__The problem__
Please copy every line below that contains the string "reason".

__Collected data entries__
#####

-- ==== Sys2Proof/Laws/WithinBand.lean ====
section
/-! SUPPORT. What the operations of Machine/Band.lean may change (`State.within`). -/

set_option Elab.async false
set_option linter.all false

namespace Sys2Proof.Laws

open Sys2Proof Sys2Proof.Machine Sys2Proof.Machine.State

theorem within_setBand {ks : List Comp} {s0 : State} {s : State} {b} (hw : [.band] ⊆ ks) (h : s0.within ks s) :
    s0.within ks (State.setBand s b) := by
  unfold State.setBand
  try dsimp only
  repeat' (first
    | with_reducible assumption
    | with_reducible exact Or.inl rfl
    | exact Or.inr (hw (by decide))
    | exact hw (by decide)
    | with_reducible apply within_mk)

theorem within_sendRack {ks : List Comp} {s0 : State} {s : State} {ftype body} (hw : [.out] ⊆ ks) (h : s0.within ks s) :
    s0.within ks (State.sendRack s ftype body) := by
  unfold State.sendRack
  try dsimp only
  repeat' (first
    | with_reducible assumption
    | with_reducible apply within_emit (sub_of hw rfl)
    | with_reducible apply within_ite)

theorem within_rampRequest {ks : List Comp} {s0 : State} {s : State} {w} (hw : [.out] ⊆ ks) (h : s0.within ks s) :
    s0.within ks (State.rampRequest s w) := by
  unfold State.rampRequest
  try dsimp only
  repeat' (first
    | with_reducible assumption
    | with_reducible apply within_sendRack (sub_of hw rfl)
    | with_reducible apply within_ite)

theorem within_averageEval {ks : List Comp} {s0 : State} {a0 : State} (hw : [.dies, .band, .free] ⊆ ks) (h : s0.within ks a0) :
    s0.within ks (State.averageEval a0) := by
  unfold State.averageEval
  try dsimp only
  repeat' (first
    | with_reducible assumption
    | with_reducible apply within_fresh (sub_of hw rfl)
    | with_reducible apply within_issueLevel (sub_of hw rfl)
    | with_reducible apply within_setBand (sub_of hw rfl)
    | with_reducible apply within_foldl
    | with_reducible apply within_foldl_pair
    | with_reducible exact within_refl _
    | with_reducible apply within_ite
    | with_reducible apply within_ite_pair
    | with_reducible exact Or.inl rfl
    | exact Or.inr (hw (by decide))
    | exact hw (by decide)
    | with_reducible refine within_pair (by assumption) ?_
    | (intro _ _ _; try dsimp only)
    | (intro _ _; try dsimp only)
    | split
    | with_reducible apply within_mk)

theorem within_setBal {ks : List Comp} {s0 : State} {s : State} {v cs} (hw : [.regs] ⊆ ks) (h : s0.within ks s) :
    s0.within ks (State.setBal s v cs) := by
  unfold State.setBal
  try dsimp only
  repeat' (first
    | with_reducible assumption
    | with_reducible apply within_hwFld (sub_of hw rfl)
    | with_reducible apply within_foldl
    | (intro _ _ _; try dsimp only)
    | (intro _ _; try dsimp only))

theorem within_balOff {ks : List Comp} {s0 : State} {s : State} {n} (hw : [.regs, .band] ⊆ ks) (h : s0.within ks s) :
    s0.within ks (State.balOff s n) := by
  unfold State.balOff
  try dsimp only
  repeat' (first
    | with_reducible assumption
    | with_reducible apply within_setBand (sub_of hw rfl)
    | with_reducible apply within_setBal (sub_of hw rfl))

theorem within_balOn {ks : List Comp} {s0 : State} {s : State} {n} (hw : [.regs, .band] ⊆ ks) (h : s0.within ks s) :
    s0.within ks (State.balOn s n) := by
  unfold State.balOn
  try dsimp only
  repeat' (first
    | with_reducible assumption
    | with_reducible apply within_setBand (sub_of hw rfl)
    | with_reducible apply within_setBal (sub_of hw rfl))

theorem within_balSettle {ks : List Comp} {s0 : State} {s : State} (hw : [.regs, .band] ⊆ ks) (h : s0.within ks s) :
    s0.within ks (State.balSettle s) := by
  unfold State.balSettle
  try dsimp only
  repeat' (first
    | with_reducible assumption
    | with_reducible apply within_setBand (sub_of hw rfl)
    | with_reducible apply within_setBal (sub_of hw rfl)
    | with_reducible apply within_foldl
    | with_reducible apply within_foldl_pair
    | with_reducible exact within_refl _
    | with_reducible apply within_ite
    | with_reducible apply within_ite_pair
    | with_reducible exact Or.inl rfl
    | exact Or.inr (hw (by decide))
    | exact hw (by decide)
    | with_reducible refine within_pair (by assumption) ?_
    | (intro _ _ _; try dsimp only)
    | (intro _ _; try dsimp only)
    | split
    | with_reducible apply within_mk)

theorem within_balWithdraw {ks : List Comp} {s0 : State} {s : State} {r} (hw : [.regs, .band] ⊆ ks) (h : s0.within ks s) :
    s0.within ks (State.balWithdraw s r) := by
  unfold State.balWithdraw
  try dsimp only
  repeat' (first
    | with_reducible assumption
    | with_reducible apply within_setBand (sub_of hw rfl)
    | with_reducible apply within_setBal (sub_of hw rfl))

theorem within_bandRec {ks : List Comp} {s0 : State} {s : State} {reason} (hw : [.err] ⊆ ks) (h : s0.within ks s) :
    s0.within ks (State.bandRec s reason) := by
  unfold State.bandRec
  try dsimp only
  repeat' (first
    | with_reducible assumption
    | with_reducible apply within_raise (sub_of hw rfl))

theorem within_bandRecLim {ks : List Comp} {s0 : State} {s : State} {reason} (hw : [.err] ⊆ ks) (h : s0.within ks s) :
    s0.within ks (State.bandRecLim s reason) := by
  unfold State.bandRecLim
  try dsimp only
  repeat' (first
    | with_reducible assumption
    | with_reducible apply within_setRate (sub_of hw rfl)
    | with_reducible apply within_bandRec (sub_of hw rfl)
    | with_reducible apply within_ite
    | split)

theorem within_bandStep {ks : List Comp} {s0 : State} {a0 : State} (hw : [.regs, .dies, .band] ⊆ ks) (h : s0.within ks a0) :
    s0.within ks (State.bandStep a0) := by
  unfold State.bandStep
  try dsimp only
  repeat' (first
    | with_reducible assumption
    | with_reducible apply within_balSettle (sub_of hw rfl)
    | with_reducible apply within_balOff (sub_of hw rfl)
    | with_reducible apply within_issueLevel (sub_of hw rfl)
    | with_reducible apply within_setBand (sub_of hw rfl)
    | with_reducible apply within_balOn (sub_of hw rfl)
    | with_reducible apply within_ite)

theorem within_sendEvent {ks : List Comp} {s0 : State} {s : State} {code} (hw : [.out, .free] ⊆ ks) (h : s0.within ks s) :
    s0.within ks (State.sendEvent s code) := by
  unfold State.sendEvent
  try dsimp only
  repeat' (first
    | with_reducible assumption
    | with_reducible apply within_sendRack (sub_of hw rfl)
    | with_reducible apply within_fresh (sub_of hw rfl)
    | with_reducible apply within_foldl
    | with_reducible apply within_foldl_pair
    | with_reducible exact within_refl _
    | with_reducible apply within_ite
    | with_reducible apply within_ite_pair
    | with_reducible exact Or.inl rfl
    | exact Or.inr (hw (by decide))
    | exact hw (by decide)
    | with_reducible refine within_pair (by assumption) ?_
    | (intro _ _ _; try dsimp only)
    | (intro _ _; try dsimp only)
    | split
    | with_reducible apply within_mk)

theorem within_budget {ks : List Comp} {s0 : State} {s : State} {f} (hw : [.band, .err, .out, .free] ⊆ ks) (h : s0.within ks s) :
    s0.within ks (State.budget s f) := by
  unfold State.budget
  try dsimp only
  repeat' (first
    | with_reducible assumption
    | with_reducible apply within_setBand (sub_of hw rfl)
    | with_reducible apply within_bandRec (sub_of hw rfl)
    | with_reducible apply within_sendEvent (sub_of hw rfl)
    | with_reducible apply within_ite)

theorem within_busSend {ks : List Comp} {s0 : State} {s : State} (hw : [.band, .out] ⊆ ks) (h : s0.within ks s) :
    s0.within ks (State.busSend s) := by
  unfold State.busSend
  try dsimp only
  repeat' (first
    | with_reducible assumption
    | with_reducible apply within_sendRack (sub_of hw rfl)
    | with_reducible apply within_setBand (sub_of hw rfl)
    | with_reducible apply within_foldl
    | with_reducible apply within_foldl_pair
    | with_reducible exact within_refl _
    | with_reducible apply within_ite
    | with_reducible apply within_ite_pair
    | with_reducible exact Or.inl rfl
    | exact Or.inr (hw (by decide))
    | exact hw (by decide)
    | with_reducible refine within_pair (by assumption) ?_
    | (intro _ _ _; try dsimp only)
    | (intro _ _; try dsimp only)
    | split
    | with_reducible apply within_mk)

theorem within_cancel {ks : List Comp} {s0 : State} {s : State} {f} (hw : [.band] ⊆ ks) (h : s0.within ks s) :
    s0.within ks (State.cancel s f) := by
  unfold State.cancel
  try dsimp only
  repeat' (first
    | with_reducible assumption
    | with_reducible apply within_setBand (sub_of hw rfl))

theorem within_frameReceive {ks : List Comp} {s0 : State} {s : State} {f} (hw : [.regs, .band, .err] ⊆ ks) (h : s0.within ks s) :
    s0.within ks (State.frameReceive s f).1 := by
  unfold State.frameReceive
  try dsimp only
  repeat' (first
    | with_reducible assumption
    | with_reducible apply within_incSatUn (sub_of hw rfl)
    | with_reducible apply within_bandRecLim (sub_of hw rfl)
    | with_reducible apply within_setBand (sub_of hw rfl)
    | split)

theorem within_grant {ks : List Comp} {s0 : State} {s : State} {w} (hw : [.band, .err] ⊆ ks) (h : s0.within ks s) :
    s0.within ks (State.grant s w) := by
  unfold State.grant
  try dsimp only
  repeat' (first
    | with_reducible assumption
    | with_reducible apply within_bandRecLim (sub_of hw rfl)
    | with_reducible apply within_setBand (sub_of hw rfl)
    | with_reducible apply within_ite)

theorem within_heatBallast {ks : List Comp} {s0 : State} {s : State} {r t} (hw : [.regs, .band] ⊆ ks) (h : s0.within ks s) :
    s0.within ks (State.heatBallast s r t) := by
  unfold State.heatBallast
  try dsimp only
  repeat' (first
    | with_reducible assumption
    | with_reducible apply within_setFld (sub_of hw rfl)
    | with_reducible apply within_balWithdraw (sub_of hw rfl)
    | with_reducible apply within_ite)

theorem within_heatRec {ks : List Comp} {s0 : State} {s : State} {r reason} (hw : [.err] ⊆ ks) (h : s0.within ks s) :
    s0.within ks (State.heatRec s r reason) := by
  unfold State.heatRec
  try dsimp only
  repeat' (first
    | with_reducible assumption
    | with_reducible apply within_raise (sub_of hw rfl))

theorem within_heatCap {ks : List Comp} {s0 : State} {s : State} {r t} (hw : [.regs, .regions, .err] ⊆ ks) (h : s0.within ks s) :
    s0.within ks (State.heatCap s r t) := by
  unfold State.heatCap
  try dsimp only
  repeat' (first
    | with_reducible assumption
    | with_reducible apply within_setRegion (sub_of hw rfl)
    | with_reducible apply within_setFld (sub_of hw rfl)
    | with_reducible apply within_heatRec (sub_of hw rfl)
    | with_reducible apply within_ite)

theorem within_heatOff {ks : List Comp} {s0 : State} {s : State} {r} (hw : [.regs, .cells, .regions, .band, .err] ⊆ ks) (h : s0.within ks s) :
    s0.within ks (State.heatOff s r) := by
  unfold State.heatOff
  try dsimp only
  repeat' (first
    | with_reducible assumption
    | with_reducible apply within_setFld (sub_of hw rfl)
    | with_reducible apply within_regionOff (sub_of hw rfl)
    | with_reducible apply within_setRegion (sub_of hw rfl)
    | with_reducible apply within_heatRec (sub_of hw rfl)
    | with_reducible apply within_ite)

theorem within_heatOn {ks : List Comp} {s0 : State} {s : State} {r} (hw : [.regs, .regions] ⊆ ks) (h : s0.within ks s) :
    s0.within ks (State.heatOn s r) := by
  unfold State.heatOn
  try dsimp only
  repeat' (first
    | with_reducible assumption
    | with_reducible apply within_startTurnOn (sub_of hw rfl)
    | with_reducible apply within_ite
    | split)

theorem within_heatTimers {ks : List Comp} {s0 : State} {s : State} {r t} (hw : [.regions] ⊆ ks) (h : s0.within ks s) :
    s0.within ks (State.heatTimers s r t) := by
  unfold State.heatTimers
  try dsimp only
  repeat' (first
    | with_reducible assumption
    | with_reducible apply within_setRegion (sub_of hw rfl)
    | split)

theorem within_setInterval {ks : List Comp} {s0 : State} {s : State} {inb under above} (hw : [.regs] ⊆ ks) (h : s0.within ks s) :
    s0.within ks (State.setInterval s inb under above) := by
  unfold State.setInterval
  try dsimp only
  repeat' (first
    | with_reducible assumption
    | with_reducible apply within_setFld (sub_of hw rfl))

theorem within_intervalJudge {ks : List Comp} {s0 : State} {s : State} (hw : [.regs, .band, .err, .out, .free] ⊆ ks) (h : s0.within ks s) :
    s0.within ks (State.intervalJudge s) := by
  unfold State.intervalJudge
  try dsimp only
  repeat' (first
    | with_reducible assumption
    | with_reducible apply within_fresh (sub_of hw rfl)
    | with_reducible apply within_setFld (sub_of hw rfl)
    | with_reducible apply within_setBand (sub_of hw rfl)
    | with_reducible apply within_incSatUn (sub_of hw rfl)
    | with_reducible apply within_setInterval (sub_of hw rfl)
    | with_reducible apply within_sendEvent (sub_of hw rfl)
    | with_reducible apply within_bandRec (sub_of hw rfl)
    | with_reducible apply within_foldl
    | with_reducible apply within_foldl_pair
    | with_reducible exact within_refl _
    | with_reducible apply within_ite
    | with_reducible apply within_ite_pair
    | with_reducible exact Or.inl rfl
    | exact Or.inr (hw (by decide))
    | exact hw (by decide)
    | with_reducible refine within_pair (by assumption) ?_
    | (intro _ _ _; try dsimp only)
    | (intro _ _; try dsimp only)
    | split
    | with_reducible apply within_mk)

#####

__Finished exercise__
theorem within_bandRec {ks : List Comp} {s0 : State} {s : State} {reason} (hw : [.err] ⊆ ks) (h : s0.within ks s) :
    s0.within ks (State.bandRec s reason) := by
theorem within_bandRecLim {ks : List Comp} {s0 : State} {s : State} {reason} (hw : [.err] ⊆ ks) (h : s0.within ks s) :
    s0.within ks (State.bandRecLim s reason) := by
theorem within_heatRec {ks : List Comp} {s0 : State} {s : State} {r reason} (hw : [.err] ⊆ ks) (h : s0.within ks s) :
    s0.within ks (State.heatRec s r reason) := by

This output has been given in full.